Directions for this task >>
Look through the entries below and extract exactly the lines from the one containing "s.modHome (fun x" through the one containing "def endTxn (i", ends included.

Collected data entries
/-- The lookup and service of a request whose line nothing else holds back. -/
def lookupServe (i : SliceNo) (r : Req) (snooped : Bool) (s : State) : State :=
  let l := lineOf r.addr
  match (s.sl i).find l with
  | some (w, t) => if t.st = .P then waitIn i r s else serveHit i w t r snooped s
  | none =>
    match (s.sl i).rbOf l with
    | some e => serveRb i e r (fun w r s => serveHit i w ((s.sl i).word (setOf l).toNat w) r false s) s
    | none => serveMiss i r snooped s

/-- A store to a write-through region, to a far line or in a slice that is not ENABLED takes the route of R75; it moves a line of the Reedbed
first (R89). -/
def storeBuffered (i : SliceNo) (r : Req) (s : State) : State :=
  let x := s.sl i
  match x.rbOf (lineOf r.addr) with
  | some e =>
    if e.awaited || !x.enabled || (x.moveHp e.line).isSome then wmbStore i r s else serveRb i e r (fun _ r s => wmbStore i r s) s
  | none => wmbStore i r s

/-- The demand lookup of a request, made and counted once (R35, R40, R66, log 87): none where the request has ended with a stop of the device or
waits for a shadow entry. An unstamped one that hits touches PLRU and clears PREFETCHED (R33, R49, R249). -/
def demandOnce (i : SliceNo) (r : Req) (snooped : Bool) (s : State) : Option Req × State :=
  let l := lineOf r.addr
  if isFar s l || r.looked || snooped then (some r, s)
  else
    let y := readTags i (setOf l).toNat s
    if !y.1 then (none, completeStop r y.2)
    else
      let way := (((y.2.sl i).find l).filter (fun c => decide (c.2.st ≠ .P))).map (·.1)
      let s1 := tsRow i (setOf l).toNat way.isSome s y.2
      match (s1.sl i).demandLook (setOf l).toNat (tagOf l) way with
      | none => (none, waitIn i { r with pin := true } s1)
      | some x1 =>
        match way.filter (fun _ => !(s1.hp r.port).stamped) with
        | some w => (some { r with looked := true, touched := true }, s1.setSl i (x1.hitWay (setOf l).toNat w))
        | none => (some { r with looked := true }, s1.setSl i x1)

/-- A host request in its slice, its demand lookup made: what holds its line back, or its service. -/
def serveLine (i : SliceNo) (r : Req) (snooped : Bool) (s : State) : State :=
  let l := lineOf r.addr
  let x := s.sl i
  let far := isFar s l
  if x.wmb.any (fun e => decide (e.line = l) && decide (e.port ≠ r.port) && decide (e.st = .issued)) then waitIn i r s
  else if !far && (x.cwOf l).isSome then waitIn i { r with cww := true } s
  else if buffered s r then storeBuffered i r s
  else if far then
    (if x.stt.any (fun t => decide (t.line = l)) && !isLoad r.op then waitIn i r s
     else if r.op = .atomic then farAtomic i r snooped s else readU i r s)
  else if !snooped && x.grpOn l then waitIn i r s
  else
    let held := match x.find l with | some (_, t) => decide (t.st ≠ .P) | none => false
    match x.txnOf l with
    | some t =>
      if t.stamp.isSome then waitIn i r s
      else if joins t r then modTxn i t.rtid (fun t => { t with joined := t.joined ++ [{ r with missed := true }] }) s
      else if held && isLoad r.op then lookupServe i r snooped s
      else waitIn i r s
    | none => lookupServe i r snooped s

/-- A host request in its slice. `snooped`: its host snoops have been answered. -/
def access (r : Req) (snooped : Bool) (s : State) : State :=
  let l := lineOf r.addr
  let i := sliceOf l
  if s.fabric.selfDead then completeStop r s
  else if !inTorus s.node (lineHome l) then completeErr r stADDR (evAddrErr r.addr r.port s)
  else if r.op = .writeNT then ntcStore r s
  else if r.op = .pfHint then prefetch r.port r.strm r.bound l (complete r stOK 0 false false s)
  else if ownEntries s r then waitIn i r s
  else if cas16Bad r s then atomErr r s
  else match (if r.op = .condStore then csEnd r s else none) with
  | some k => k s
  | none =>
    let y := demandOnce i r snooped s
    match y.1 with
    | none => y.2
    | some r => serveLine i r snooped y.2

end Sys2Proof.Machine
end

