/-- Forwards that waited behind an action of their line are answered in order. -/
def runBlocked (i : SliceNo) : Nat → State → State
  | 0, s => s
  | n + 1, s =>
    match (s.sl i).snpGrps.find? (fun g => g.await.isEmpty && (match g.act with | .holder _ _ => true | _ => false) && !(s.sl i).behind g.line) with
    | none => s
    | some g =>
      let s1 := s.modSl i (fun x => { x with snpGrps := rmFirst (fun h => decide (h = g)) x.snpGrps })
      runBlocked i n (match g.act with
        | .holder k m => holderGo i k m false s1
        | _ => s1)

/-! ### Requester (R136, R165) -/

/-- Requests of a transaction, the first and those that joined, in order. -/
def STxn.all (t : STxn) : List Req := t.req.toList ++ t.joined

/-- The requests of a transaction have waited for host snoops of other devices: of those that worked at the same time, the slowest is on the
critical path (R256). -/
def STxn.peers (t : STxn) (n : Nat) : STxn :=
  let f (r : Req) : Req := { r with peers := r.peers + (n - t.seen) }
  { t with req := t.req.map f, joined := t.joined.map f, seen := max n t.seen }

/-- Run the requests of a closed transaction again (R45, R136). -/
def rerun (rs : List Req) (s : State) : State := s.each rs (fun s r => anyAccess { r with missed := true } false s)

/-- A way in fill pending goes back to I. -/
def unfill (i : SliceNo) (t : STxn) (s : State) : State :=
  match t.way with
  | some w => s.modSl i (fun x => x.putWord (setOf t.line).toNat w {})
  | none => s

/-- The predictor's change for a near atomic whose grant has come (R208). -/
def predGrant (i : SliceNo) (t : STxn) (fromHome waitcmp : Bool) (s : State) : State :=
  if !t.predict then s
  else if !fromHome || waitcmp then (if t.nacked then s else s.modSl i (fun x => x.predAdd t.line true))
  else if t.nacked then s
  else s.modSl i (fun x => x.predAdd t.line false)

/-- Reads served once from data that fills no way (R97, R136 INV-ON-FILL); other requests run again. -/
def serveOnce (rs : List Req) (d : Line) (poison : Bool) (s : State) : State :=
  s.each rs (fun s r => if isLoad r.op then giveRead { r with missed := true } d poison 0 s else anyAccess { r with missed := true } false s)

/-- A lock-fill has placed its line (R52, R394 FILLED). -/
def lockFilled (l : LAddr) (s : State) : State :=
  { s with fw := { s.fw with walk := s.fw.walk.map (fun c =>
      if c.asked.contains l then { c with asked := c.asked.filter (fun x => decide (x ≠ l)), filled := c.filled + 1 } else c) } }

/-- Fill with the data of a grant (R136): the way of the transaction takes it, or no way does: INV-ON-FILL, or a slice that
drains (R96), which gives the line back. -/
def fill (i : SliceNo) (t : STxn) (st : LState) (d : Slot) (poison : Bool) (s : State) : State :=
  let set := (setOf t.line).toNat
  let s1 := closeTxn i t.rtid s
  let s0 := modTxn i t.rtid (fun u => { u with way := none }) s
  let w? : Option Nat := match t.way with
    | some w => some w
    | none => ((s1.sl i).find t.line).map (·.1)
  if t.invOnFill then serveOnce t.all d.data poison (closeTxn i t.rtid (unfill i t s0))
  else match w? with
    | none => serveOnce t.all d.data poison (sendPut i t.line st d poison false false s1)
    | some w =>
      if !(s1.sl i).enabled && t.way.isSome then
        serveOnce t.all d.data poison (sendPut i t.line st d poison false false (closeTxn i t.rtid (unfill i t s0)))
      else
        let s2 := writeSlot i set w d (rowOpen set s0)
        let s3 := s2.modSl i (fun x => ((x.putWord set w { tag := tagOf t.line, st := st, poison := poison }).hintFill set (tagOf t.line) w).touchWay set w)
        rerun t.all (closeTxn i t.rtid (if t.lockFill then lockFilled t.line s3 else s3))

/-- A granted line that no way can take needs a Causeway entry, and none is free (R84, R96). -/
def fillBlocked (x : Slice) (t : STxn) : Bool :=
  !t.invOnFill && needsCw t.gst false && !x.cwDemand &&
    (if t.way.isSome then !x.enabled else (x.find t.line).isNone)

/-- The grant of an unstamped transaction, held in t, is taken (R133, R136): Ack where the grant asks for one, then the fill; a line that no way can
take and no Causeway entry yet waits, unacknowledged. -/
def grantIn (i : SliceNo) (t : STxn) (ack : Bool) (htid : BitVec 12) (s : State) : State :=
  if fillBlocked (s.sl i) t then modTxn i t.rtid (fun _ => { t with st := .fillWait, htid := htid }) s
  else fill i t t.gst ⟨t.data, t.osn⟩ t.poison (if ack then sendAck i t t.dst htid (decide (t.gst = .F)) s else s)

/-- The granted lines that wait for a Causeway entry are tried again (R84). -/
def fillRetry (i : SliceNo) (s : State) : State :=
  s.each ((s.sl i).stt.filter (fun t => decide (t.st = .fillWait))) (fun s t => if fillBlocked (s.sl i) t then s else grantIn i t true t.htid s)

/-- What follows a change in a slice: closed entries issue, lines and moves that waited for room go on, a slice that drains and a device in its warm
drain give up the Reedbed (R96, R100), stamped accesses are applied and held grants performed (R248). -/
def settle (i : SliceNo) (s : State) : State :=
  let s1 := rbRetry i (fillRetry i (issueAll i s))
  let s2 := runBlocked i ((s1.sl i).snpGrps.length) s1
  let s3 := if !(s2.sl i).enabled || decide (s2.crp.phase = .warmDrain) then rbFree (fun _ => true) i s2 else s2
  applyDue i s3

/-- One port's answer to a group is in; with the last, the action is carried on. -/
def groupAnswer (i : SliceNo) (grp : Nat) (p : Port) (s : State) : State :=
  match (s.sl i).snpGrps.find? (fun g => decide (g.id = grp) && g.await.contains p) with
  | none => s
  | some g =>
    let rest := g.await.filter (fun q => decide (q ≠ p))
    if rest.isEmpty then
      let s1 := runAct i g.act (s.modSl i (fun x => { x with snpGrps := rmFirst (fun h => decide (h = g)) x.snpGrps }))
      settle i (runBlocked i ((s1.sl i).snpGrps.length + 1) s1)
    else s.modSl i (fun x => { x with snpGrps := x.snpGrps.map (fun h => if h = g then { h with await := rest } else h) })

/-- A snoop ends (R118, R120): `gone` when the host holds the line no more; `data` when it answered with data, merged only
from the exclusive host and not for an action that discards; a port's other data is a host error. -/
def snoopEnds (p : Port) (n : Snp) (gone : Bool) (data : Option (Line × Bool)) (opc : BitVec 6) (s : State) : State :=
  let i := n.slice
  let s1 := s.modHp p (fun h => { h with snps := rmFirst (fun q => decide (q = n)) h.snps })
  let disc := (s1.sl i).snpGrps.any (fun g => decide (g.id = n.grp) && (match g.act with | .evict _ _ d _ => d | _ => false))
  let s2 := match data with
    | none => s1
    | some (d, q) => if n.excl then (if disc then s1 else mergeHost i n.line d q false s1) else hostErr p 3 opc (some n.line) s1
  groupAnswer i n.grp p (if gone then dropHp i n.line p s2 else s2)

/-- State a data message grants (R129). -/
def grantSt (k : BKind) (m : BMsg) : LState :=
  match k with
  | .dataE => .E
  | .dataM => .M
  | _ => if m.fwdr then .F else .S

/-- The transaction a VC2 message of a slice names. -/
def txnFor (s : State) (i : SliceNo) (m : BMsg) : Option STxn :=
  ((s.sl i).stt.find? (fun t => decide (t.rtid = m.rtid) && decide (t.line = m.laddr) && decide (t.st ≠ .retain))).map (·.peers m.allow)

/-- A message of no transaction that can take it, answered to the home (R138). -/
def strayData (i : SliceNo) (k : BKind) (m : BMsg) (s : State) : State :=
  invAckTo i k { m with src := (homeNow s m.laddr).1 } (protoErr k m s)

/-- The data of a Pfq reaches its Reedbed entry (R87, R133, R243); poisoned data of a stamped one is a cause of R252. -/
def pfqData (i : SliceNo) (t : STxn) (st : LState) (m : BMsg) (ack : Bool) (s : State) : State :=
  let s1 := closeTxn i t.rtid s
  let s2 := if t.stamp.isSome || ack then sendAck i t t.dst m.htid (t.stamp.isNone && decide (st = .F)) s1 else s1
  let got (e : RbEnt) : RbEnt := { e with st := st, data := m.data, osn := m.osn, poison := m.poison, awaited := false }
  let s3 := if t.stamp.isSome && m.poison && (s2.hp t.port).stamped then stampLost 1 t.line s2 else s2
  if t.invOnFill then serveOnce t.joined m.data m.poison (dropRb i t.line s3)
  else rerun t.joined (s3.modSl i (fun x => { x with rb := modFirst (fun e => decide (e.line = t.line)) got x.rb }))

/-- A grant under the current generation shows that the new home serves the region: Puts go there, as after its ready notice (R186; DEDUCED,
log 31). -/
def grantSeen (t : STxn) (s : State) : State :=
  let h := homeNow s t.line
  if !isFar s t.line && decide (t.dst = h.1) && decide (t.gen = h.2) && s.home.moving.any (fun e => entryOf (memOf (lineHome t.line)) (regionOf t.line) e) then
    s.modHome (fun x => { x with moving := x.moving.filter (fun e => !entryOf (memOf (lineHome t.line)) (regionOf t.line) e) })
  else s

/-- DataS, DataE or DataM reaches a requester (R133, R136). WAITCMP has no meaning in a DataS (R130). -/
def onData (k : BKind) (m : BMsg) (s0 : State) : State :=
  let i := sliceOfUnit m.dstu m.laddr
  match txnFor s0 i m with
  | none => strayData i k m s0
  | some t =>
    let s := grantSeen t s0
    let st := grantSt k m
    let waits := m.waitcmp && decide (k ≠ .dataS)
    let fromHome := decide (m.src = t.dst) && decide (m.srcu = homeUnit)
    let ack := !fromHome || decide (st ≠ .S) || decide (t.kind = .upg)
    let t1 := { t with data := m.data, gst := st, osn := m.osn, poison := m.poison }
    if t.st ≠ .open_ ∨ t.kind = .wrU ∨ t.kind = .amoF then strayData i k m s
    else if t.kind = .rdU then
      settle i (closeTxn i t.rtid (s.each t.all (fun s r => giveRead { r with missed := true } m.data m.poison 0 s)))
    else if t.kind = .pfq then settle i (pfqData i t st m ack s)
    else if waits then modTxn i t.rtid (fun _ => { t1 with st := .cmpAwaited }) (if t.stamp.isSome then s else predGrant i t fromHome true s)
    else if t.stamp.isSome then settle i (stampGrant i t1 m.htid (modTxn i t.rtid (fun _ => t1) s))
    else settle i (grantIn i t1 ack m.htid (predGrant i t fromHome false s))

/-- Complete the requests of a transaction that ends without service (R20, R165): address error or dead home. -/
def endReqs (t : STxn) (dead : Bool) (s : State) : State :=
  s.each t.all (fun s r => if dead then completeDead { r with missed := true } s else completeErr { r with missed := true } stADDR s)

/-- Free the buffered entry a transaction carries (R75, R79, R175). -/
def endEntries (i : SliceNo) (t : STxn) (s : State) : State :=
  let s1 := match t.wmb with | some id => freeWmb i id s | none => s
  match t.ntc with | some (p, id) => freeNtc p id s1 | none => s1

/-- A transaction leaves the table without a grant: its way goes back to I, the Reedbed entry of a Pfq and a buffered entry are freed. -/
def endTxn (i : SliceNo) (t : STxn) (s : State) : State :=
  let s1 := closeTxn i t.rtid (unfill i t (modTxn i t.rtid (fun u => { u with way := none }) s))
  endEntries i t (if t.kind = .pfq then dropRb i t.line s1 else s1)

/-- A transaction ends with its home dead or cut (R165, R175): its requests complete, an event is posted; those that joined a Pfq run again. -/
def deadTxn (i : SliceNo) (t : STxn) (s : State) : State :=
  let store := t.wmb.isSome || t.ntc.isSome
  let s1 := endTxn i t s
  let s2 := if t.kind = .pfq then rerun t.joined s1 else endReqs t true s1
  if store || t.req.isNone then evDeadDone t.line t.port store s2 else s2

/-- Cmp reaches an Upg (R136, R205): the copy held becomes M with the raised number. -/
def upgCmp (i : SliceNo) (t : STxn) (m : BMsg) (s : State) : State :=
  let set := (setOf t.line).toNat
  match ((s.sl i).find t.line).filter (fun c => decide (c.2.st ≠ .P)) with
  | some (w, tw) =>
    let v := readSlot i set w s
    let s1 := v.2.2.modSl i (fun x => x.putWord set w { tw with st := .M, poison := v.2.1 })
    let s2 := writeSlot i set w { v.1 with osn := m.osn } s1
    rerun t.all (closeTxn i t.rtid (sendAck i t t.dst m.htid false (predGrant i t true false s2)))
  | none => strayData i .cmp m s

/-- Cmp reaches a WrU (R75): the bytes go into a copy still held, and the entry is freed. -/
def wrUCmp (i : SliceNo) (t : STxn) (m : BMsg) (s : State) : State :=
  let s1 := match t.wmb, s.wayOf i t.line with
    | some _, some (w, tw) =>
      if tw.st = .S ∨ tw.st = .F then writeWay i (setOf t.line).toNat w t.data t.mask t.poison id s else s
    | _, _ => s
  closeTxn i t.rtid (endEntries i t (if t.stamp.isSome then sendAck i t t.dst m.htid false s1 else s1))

Solved problem >>
    s.modHome (fun x => { x with moving := x.moving.filter (fun e => !entryOf (memOf (lineHome t.line)) (regionOf t.line) e) })
  else s

/-- DataS, DataE or DataM reaches a requester (R133, R136). WAITCMP has no meaning in a DataS (R130). -/
def onData (k : BKind) (m : BMsg) (s0 : State) : State :=
  let i := sliceOfUnit m.dstu m.laddr
  match txnFor s0 i m with
  | none => strayData i k m s0
  | some t =>
    let s := grantSeen t s0
    let st := grantSt k m
    let waits := m.waitcmp && decide (k ≠ .dataS)
    let fromHome := decide (m.src = t.dst) && decide (m.srcu = homeUnit)
    let ack := !fromHome || decide (st ≠ .S) || decide (t.kind = .upg)
    let t1 := { t with data := m.data, gst := st, osn := m.osn, poison := m.poison }
    if t.st ≠ .open_ ∨ t.kind = .wrU ∨ t.kind = .amoF then strayData i k m s
    else if t.kind = .rdU then
      settle i (closeTxn i t.rtid (s.each t.all (fun s r => giveRead { r with missed := true } m.data m.poison 0 s)))
    else if t.kind = .pfq then settle i (pfqData i t st m ack s)
    else if waits then modTxn i t.rtid (fun _ => { t1 with st := .cmpAwaited }) (if t.stamp.isSome then s else predGrant i t fromHome true s)
    else if t.stamp.isSome then settle i (stampGrant i t1 m.htid (modTxn i t.rtid (fun _ => t1) s))
    else settle i (grantIn i t1 ack m.htid (predGrant i t fromHome false s))

/-- Complete the requests of a transaction that ends without service (R20, R165): address error or dead home. -/
def endReqs (t : STxn) (dead : Bool) (s : State) : State :=
  s.each t.all (fun s r => if dead then completeDead { r with missed := true } s else completeErr { r with missed := true } stADDR s)

/-- Free the buffered entry a transaction carries (R75, R79, R175). -/
def endEntries (i : SliceNo) (t : STxn) (s : State) : State :=
  let s1 := match t.wmb with | some id => freeWmb i id s | none => s
  match t.ntc with | some (p, id) => freeNtc p id s1 | none => s1

/-- A transaction leaves the table without a grant: its way goes back to I, the Reedbed entry of a Pfq and a buffered entry are freed. -/
def endTxn (i : SliceNo) (t : STxn) (s : State) : State :=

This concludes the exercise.